# Most flattering flourescent?



## Bob Vivian (Sep 10, 2004)

Hi Folks,
What T12 flourescent would you suggest I use for general illumination purposes?

I have a reef fixture, MH/ flourescent combo, on my 135. The MH's are on a timer and are the primary grow light. The flourescents are left on for sunrise and sunset so I really don't need them for plant growth.

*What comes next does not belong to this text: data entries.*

-- ==== Sys2Proof/Machine/Ingest.lean ====
section
/-! DEFINITION. INGEST (R202, R203, R206): checks, decryption, shingling. -/

namespace Sys2Proof.Machine

/-- Operands of INGEST (Table 10.9). -/
def Cmd.iSlot (c : Cmd) : Nat := c.f 16 2
def Cmd.iSrc (c : Cmd) : Nat × Nat := (c.f 18 1, c.f 22 6)
def Cmd.iDst (c : Cmd) : Nat × Nat := (c.f 19 1, c.f 28 6)
def Cmd.iDstCap (c : Cmd) : Nat := c.f 34 6
def Cmd.iOut (c : Cmd) : Nat × Nat := (c.f 20 1, c.f 40 6)
def Cmd.iOutCap (c : Cmd) : Nat := c.f 46 6
def Cmd.iProfile (c : Cmd) : Nat := c.f 21 1
def Cmd.iLen (c : Cmd) : Nat := c.f 52 5
/-- It names a key slot. -/
def Cmd.iSealed (c : Cmd) : Bool := c.iSlot != noSlot

/-- The profile named, if any, as it stood at fetch (R204), and whether it is all zero. -/
def Cmd.iProf (c : Cmd) : Option Bytes := if c.iProfile = 0xFF then none else some (c.prof.getD (zeros 32))
def Cmd.iProfBad (c : Cmd) : Bool :=
  match c.iProf with
  | some p => allZero p
  | none => false

/-- A sealed segment of the partition. -/
def State.isSealedSeg (s : State) (p g : Nat) : Bool :=
  match s.seg? p g with
  | some v => v.sealed
  | none => false

/-- The checks of R203 once ranges are translated; 0 passes. -/
def State.ingestCheck (s : State) (k : Nat) (c : Cmd) (h : Bytes) (poison : Bool) : Nat :=
  let v := s.slot c.iSlot
  let outOk := s.isSealedSeg c.part c.iOut.1
  if c.iSealed && !v.usable k then stKeyEmpty
  else if (c.iSealed && (poison || envelopeBad h v.alg)) || c.iProfBad then stEnvelopeBad
  else if c.iSealed && leNat v.keyId != fld h 8 8 then stKeyMismatch
  else if !outOk || (if c.iSealed then !s.isSealedSeg c.part c.iDst.1 else !s.isSealedSeg c.part c.iSrc.1)
  then stSealRequired
  else if c.iSealed then
    match s.seg? c.part c.iSrc.1 with
    | none => stBounds
    | some g => if g.limit < c.iSrc.2 + eBytes h || c.iDstCap < eCt h then stBounds else 0
  else 0

/-- INGEST: the checks, and decryption begins, or shingling where no slot is named. -/
def execIngest (ring seq : Nat) (s : State) : Host.Outcome State Fault Refusal :=
  let k := cmdKey ring seq
  .next (s.front k 0x24 fun s c =>
    let (ok, s) := s.openAsk c.part c.iSrc.1 c.iSrc.2 (if c.iSealed then 64 else 0) false
    if !ok then s
    else
    let rd := s.readSeg c.part c.iSrc.1 c.iSrc.2 64 { data := [] }
    let h := rd.data
    let st := s.ingestCheck k c h (!rd.poison.isEmpty)
    if st != 0 then s.finish k st
    else
      let i : Ingest := if c.iSealed then { head := h, len := eCt h, profile := c.iProf }
        else { stage := 1, len := c.iLen, profile := c.iProf }
      { s.setPhase k .running with ingests := FMap.set s.ingests k i })

/-- RESULT of an INGEST (Table 10.10). -/
def ingestResult (len chunks : Nat) : Nat := len % 2 ^ 33 + 2 ^ 33 * chunks

/-- An INGEST ends. -/
def State.ingestEnd (s : State) (k st result : Nat) : State :=
  ({ s with ingests := FMap.del s.ingests k }).finish k st result

/-- It ends with its work done. -/
def State.ingestOk (s : State) (k : Nat) (c : Cmd) (st result : Nat) : State :=
  (s.count 0x050 c.part 1).ingestEnd k st result

/-- Zero the destination range (R203). -/
def State.zeroDst (s : State) (c : Cmd) (len : Nat) : State :=
  match s.heldSeg c.part c.iDst.1 with
  | some v => s.zeroRange 1 (v.base + c.iDst.2) len
  | none => s

/-- INGEST_DECRYPT_DONE (R203): the plaintext is in place if the tag holds, else zeroed. -/
def execIngestDecryptDone (ring seq : Nat) (s : State) : Host.Outcome State Fault Refusal :=
  let k := cmdKey ring seq
  .next (match FMap.find s.ingests k, s.cmd? k with
    | some i, some c =>
      if i.stage != 0 then s
      else
        let (ok, s) := s.openAsk c.part c.iSrc.1 c.iSrc.2 (eBytes i.head) false
        if !ok then s
        else
        let rd := s.readSeg c.part c.iSrc.1 c.iSrc.2 (eBytes i.head) { data := [] }
        let s := s.openRange c.part c.iDst.1 c.iDst.2 i.len false
        let v := s.slot c.iSlot
        let aad := i.head ++ (rd.data.drop 64).take (eAad i.head)
        let ct := (rd.data.drop (64 + eAad i.head)).take i.len
        let tag := rd.data.drop (64 + eAad i.head + i.len)
        let iv := (i.head.drop 16).take 12
        if !rd.poison.isEmpty || gcmTag v.alg v.ingestKey iv aad ct != tag then
          ((s.zeroDst c i.len).count 0x052 c.iSlot 1).ingestEnd k stTagFail 0
        else
          let pt := gcmDec v.alg v.ingestKey iv ct
          let s := (s.writeSeg .other c.part c.iDst.1 c.iDst.2 pt []).count 0x051 c.part i.len
          if i.profile.isSome then { s with ingests := FMap.set s.ingests k { i with stage := 1 } }
          else s.ingestOk k c stOk (ingestResult i.len 0)
    | _, _ => s)

/-- The chunks of a text with their bags, and the lists of them that fit at their offsets (R205, R206). -/
def shingleLists (prof text : Bytes) (cap : Nat) :=
  let cs := (chunksOf prof text).map fun (o, n) => ((o, n), bagOf prof ((text.drop o).take n))
  (cs, fitLists (shGrams prof) cap 0 (groupsOf cs))

/-- Write the lists that fit, and complete (R206). -/
def State.shingle (s : State) (k : Nat) (c : Cmd) (len : Nat) (prof text : Bytes) : State :=
  let (cs, lists) := shingleLists prof text c.iOutCap
  let s := s.each lists fun s (o, l) =>
    let b := listOf prof (l.map fun (p, bag) => (p, bag.1))
    (s.openRange c.part c.iOut.1 (c.iOut.2 + o) b.length false).writeSeg .other c.part c.iOut.1 (c.iOut.2 + o) b []
  let done := (lists.map fun (_, l) => l.length).foldl (· + ·) 0
  let trunc := ((cs.take done).filter fun (_, bag) => bag.2).length
  let s := (s.count 0x053 c.part done).count 0x054 c.part trunc
  match cs.drop done with
  | [] => s.ingestOk k c stOk (ingestResult len done)
  | ((o, _), _) :: _ => s.ingestOk k c stShingleOver (ingestResult o done)

/-- SHINGLE_DONE (R205, R206). Plaintext that carries poison ends the command with POISON
(assumption 63, DEDUCED). -/
def execShingleDone (ring seq : Nat) (s : State) : Host.Outcome State Fault Refusal :=
  let k := cmdKey ring seq
  .next (match FMap.find s.ingests k, s.cmd? k with
    | some i, some c =>
      if i.stage != 1 then s
      else match i.profile with
        | none => s.ingestOk k c stOk (ingestResult i.len 0)
        | some prof =>
          let (g, o) := if c.iSealed then c.iDst else c.iSrc
          let out := s.segLines c.part c.iOut.1 c.iOut.2 c.iOutCap
          if !out.isEmpty then s.snoop out
          else
          let (ok, s) := s.openAsk c.part g o i.len false
          if !ok then s
          else
          let rd := s.readSeg c.part g o i.len { data := [] }
          if !rd.poison.isEmpty then s.ingestEnd k stPoison 0
          else s.shingle k c i.len prof rd.data
    | _, _ => s)

end Sys2Proof.Machine
end

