-- ==== Sys2Proof/Machine/Net.lean ====
section
/-! DEFINITION. The network's commands (chapter 13): ports, queue pairs, packets and windows. -/

namespace Sys2Proof.Machine

/-! ### Ports -/

/-- PORT_ENABLE (R272 to R274). -/
def execPortEnable (port : Nat) (s : State) : Host.Outcome State Fault Refusal := .next (s.portOn port)

/-- PORT_DISABLE (R274). -/
def execPortDisable (port : Nat) (s : State) : Host.Outcome State Fault Refusal := .next (s.portOff port)

/-- PORT_LINK_UP (R273): the end of training, which a C2M port has none of. -/
def execPortLinkUp (port : Nat) (s : State) : Host.Outcome State Fault Refusal :=
  let p := s.port port
  let c2m := p.pmd == 2 && p.link == 0 && !s.net.modeErr.testBit (port / 4)
  .next (if p.enabled && (p.link == 1 || c2m) && s.cabled port then s.setPort port { p with link := 2 } else s)

/-- LINK_DOWN (R292): the port trains again, where it trains at all. -/
def execLinkDown (port : Nat) (s : State) : Host.Outcome State Fault Refusal :=
  let p := s.port port
  .next (if p.link = 2 then s.linkLost port (if p.pmd = 2 || !s.cabled port then 0 else 1) else s)

/-! ### Queue pairs (R277, R278) -/

/-- QP_SEL. -/
def State.qpSel (s : State) : Nat := s.regF 0x81000 11 0

/-- A destination address is an IPv6 one (assumption 64, PRESUMED). -/
def Qp.ipv6 (q : Qp) : Bool :=
  q.c 0x54 31 0 != 0 || q.c 0x58 31 0 != 0 || q.c 0x5C 31 0 != 0

/-- IPV6 of a port, as latched or as stored. -/
def State.portIpv6 (s : State) (n : Nat) : Bool :=
  if (s.port n).enabled then latF (s.port n).lat 0x1C 0 0 == 1 else s.regF (portReg n + 0x1C) 0 0 == 1

/-- CMD_ERR of a CONNECT: 0 when it passes. -/
def State.connectErr (s : State) (q : Qp) : Nat :=
  let n := q.c 0x40 11 8
  if q.st != 0 then 1
  else if !s.isPort n then 2
  else if q.ipv6 != s.portIpv6 n then 3
  else if q.c 0x68 4 0 = 0 then 4
  else if q.c 0x40 13 12 = 3 then 5
  else 0

/-- QP_CONNECT (R277, R281): of the queue pair QP_SEL selects. -/
def execQpConnect (s : State) : Host.Outcome State Fault Refusal :=
  let q := s.qp s.qpSel
  let e := s.connectErr q
  let s := { s with net := { s.net with cmdErr := e } }
  .next (if e != 0 then s
    else s.setQp s.qpSel { q with
      st := 1, err := 0, lat := q.ctx, retries := 0, rnr := 0, rnrWait := false
      rate := s.portRate (q.c 0x40 11 8), step := s.regF 0x80044 31 16, quiet := 0, lastCut := none
      cnpSeen := false, cnpSent := none, resp := [], una := none
      sqPsn := q.c 0x48 23 0, rqPsn := q.c 0x4C 23 0, nextAt := 0 })

/-- QP_RESET (R277, R278). Assumption 75, DEDUCED. -/
def execQpReset (s : State) : Host.Outcome State Fault Refusal :=
  let n := s.qpSel
  let s := { s with net := { s.net with cmdErr := 0 } }
  let s := if (s.qp n).st = 1 then s.qpFail n 5 else s
  .next (if (s.qp n).st = 0 then s else s.modQp n fun v => { v with st := 0, retries := 0, rnr := 0 })

/-- Messages of a queue pair that are not acknowledged. -/
def State.unacked (s : State) (q : Nat) : List Xfer := s.io.out.filter fun x => x.qp == some q && !x.accepted

/-- Bytes a message hands to its port, and PSNs it takes: a read those of its response. -/
def Xfer.bytes (x : Xfer) : Nat := if x.kind = 1 then 1 else Nat.max 1 x.len
def Xfer.span (x : Xfer) (mtu : Nat) : Nat := Nat.max 1 (cdiv x.len mtu)

/-- Bytes of a message that stay handed over when its queue pair goes back to a PSN: none past it, and of the message
that PSN is in, those of the packets before (a read is asked for again). -/
def Xfer.keptAt (x : Xfer) (psn mtu : Nat) : Nat :=
  match x.psn with
  | none => x.handed
  | some p =>
    if psnDiff p psn < 2 ^ 23 then 0
    else if psnDiff psn p < x.span mtu then (if x.kind = 1 then 0 else Nat.min x.handed (mtu * psnDiff psn p))
    else x.handed

/-- Packets of a message that leave again. -/
def Xfer.resent (x : Xfer) (psn mtu : Nat) : Nat := cdiv (x.handed - x.keptAt psn mtu) (if x.kind = 1 then 1 else mtu)

/-- Go back to a PSN: the packets from it on are sent again, and those that had left count (R275). -/
def State.goBack (s : State) (q psn : Nat) : State :=
  let mtu := (s.qp q).pmtu
  let n := ((s.unacked q).map fun x => x.resent psn mtu).foldl (· + ·) 0
  let s := s.modQp q fun v => { v with retrans := v.retrans + BitVec.ofNat 32 n }
  let back (x : Xfer) : Xfer := if x.qp == some q && !x.accepted then { x with handed := x.keptAt psn mtu } else x
  { s with io := { s.io with out := s.io.out.map back } }

/-- One more retransmission, or the end of the queue pair's retries (R278). -/
def State.retry (s : State) (q psn : Nat) : State :=
  let v := s.qp q
  if v.l 0x68 10 8 < v.retries + 1 then s.qpFail q 1
  else (s.setQp q { v with retries := v.retries + 1 }).goBack q psn

/-- The oldest PSN that is not acknowledged: the first of the oldest message, or the one past what has been acknowledged
of it; none where nothing has been sent (R275). -/
def State.oldestPsn (s : State) (q : Nat) : Option Nat :=
  match (s.unacked q).head? with
  | none => none
  | some x => x.psn.map fun p => match (s.qp q).una with
    | some u => if psnDiff u p < x.span (s.qp q).pmtu then u else p
    | none => p

/-- ACK_TIMEOUT (R278). -/
def execAckTimeout (qp : Nat) (s : State) : Host.Outcome State Fault Refusal :=
  .next (match s.oldestPsn qp with
    | none => s
    | some psn => if s.qpUp qp then s.retry qp psn else s)

/-- RNR_RETRY_TIMER (R278, R303): the refused message is sent again. -/
def execRnrRetryTimer (qp : Nat) (s : State) : Host.Outcome State Fault Refusal :=
  .next (if s.qpUp qp && (s.qp qp).rnrWait then
      let t := s.modQp qp fun v => { v with rnrWait := false }
      match s.oldestPsn qp with
      | none => t
      | some psn => t.goBack qp psn
    else s)

/-- An acknowledged message of a remote partition has its effect (R219, R300, R302). -/
def State.acked (s : State) (x : Xfer) : State :=
  match x.use with
  | .event i =>
    let p := x.part
    let sys := s.regF (0x74000 + 0x20 * p + 0x0C) 9 0 = i
    let s := if sys then s.modPart p fun q => { q with cause := q.cause &&& ~~~q.causeSent, causeSent := 0 } else s
    (s.setSrc i { s.src i with carried := 0 }).rearm i
  | .attach k p => s.attachDone k p
  | _ => s

/-- Uses whose acceptance another command takes up. -/
def Use.waited : Use → Bool
  | .arm _ => true
  | .fetch .. => true
  | .desc _ => true
  | .stage _ => true
  | .oper _ => true
  | .record .. => true
  | .faultCopy _ => true
  | _ => false

/-- A message has been accepted. -/
def State.accept1 (s : State) (id : Nat) : State :=
  match s.io.out.find? fun x => x.id == id with
  | none => s
  | some x =>
    let out := if x.use.waited then s.io.out.map fun y => if y.id = id then { y with accepted := true } else y
      else s.io.out.filter fun y => y.id != id
    ({ s with io := { s.io with out := out } }).acked x

/-- A PSN that has been sent and not been acknowledged. -/
def State.psnOpen (s : State) (q psn : Nat) : Bool :=
  match s.oldestPsn q with
  | some u => decide (psnDiff psn u < psnDiff (s.qp q).sqPsn u)
  | none => false

/-- The last packet of a write or SEND has been sent, with this PSN or one before it. -/
def Xfer.endsBy (x : Xfer) (psn mtu : Nat) : Bool :=
  x.kind != 1 && decide (x.bytes ≤ x.handed) && match x.psn with
    | some p => decide (psnDiff psn (psnAdd p (x.span mtu - 1)) < 2 ^ 23)
    | none => false

/-- Every PSN up to this one is acknowledged, and with their last packets the writes and SENDs they carried (R275). -/
def State.ackTo (s : State) (q psn : Nat) : State :=
  if !s.psnOpen q psn then s
  else
    let xs := (s.unacked q).filter fun x => x.endsBy psn (s.qp q).pmtu
    (s.modQp q fun v => { v with retries := 0, rnr := 0, una := some (psnAdd psn 1) }).each xs fun s x => s.accept1 x.id

/-- ACK_RECEIVE (R275, R282, R300): every PSN up to `psn`. -/
def execAckReceive (qp psn : Nat) (s : State) : Host.Outcome State Fault Refusal :=
  .next (if s.qpUp qp then s.ackTo qp psn else s)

However, I would like to maximize the beauty of the plants and fish at my favorite viewing times, AM and evening.

What's your preference?

Thanks,
Later


----------



## tsunami (Jan 24, 2004)

I like a mix between the URI Aquasun and Coralife Trichromatic. The URI aquasun pulls out beautiful reds without sacrificing green coloration in non-red plants. The Coralife Trichromatic is very blue-green so it pumps up the appearance of the green plants. Together, they create a beautiful, crisp lighting system.

Carlos


----------



## Urkevitz (Oct 26, 2004)

If you want something cheaper you could try Philips Daylight Deluxe 6500k, I also saw Ge Chromas 6500k at lowes.


----------



## Bavarian3 (Oct 21, 2004)

tsunami said:


> I like a mix between the URI Aquasun and Coralife Trichromatic. The URI aquasun pulls out beautiful reds without sacrificing green coloration in non-red plants. The Coralife Trichromatic is very blue-green so it pumps up the appearance of the green plants. Together, they create a beautiful, crisp lighting system.
> 
> Carlos


what would u recommend if i wanted to do a single VHO bulb and a regular flourescent bulb on my 55g. which one would u pick to be the URI aquasun and which to be the coralife. and would u recommend them to be good growing bulbs? These would be the only two on my tank


----------